* **WHAT THE TASK REQUIRES**
Only the lines from the beginning of the data below through the line containing "open Sys2Proof" belong in the response, each copied exactly.

DATA SHOWN START

-- ==== Sys2Proof/Machine/LineCode.lean ====
section
/-! DEFINITION. The 8b/10b line code of the pair link (R180). The data book names the code and does not print its table; the table is the
code's own (log entry 26). A symbol's bits stand in the order sent, the first one the most significant. -/

namespace Sys2Proof.Machine

open Sys2Proof

/-- The six-bit blocks of the low five bits 0 to 31, in the column of negative running disparity. -/
def sixBlocks : List (BitVec 6) :=
  [0b100111, 0b011101, 0b101101, 0b110001, 0b110101, 0b101001, 0b011001, 0b111000,
   0b111001, 0b100101, 0b010101, 0b110100, 0b001101, 0b101100, 0b011100, 0b010111,
   0b011011, 0b100011, 0b010011, 0b110010, 0b001011, 0b101010, 0b011010, 0b111010,
   0b110011, 0b100110, 0b010110, 0b110110, 0b001110, 0b101110, 0b011110, 0b101011]

/-- The four-bit blocks of the high three bits 0 to 7, in the column of negative running disparity. -/
def fourBlocks : List (BitVec 4) := [0b1011, 0b1001, 0b0101, 0b1100, 0b1101, 0b1010, 0b0110, 0b1110]

/-- How many bits of a block are 1. -/
def ones {w : Nat} (v : BitVec w) : Nat := (List.range w).countP fun i => v.getLsbD i

/-- The running disparity at the end of a block: positive after more ones than zeros or after 000111 or 0011, negative after more zeros
than ones or after 111000 or 1100, and otherwise as it was. -/
def disparityAfter {w : Nat} (d : Disparity) (v : BitVec w) : Disparity :=
  if w < 2 * ones v then .positive
  else if 2 * ones v < w then .negative
  else if v.toNat = 2 ^ (w / 2) - 1 then .positive
  else if (~~~v).toNat = 2 ^ (w / 2) - 1 then .negative
  else d

/-- A block of the negative column in the column of a running disparity: in the positive column a block with unequal ones and zeros, and
the blocks 111000 and 1100, are inverted. -/
def inColumn {w : Nat} (d : Disparity) (v : BitVec w) : BitVec w :=
  match d with
  | .negative => v
  | .positive => if 2 * ones v = w ∧ (~~~v).toNat ≠ 2 ^ (w / 2) - 1 then v else ~~~v

/-- The six-bit block of a byte's low five bits. -/
def sixOf (d : Disparity) (x : BitVec 5) : BitVec 6 := inColumn d (sixBlocks.getD x.toNat 0)

/-- Where the high three bits are 7, the alternate block is sent after these low five bits, by the running disparity before it. -/
def alternate (d : Disparity) (x : BitVec 5) : Bool :=
  match d with
  | .negative => x == 17 || x == 18 || x == 20
  | .positive => x == 11 || x == 13 || x == 14

/-- The four-bit block of a byte's high three bits, after its low five. -/
def fourOf (d : Disparity) (x : BitVec 5) (y : BitVec 3) : BitVec 4 :=
  inColumn d (if y = 7 ∧ alternate d x then 0b0111 else fourBlocks.getD y.toNat 0)

/-- The running disparity after a symbol, by its two blocks. -/
def disparityAfterCode (d : Disparity) (c : LineCode) : Disparity :=
  disparityAfter (disparityAfter d (c.extractLsb' 4 6)) (c.extractLsb' 0 4)

/-- A data byte's symbol. -/
def encodeByte (d : Disparity) (b : Byte) : LineCode :=
  let x := b.extractLsb' 0 5
  let six := sixOf d x
  six ++ fourOf (disparityAfter d six) x (b.extractLsb' 5 3)

/-- A control symbol's bits, given in the column of negative running disparity: the positive column holds their inverse. -/
def controlCode (d : Disparity) (c : LineCode) : LineCode :=
  match d with
  | .negative => c
  | .positive => ~~~c

/-- The ten bits of a symbol; the control symbols are K27.7, K29.7 and K28.5 (R180). -/
def symbolCode (d : Disparity) : LineSymbol → LineCode
  | .data b => encodeByte d b
  | .startOfFrame => controlCode d 0b1101101000
  | .endOfFrame => controlCode d 0b1011101000
  | .fill => controlCode d 0b0011111010

/-- A symbol's ten bits by the running disparity, and the running disparity after them (R180). -/
def encodeSymbol (d : Disparity) (y : LineSymbol) : LineCode × Disparity :=
  (symbolCode d y, disparityAfterCode d (symbolCode d y))

/-- The data byte whose symbol is given, in the column of the running disparity. -/
def decodeByte (d : Disparity) (c : LineCode) : Option Byte :=
  let six := c.extractLsb' 4 6
  match (List.range 32).find? fun x => sixOf d (BitVec.ofNat 5 x) == six with
  | none => none
  | some x =>
    match (List.range 8).find? fun y =>
        fourOf (disparityAfter d six) (BitVec.ofNat 5 x) (BitVec.ofNat 3 y) == c.extractLsb' 0 4 with
    | none => none
    | some y => some (BitVec.ofNat 3 y ++ BitVec.ofNat 5 x)

/-- A received symbol, absent when it is none of the 256 data symbols and the three control symbols in the column that the running
disparity calls for (R180). -/
def decodeSymbol (d : Disparity) (c : LineCode) : Option LineSymbol :=
  if c = symbolCode d .startOfFrame then some .startOfFrame
  else if c = symbolCode d .endOfFrame then some .endOfFrame
  else if c = symbolCode d .fill then some .fill
  else (decodeByte d c).map .data

end Sys2Proof.Machine
end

DATA SHOWN END

* **ANSWER FOR THE TASK**
-- ==== Sys2Proof/Machine/LineCode.lean ====
section
/-! DEFINITION. The 8b/10b line code of the pair link (R180). The data book names the code and does not print its table; the table is the
code's own (log entry 26). A symbol's bits stand in the order sent, the first one the most significant. -/

namespace Sys2Proof.Machine

open Sys2Proof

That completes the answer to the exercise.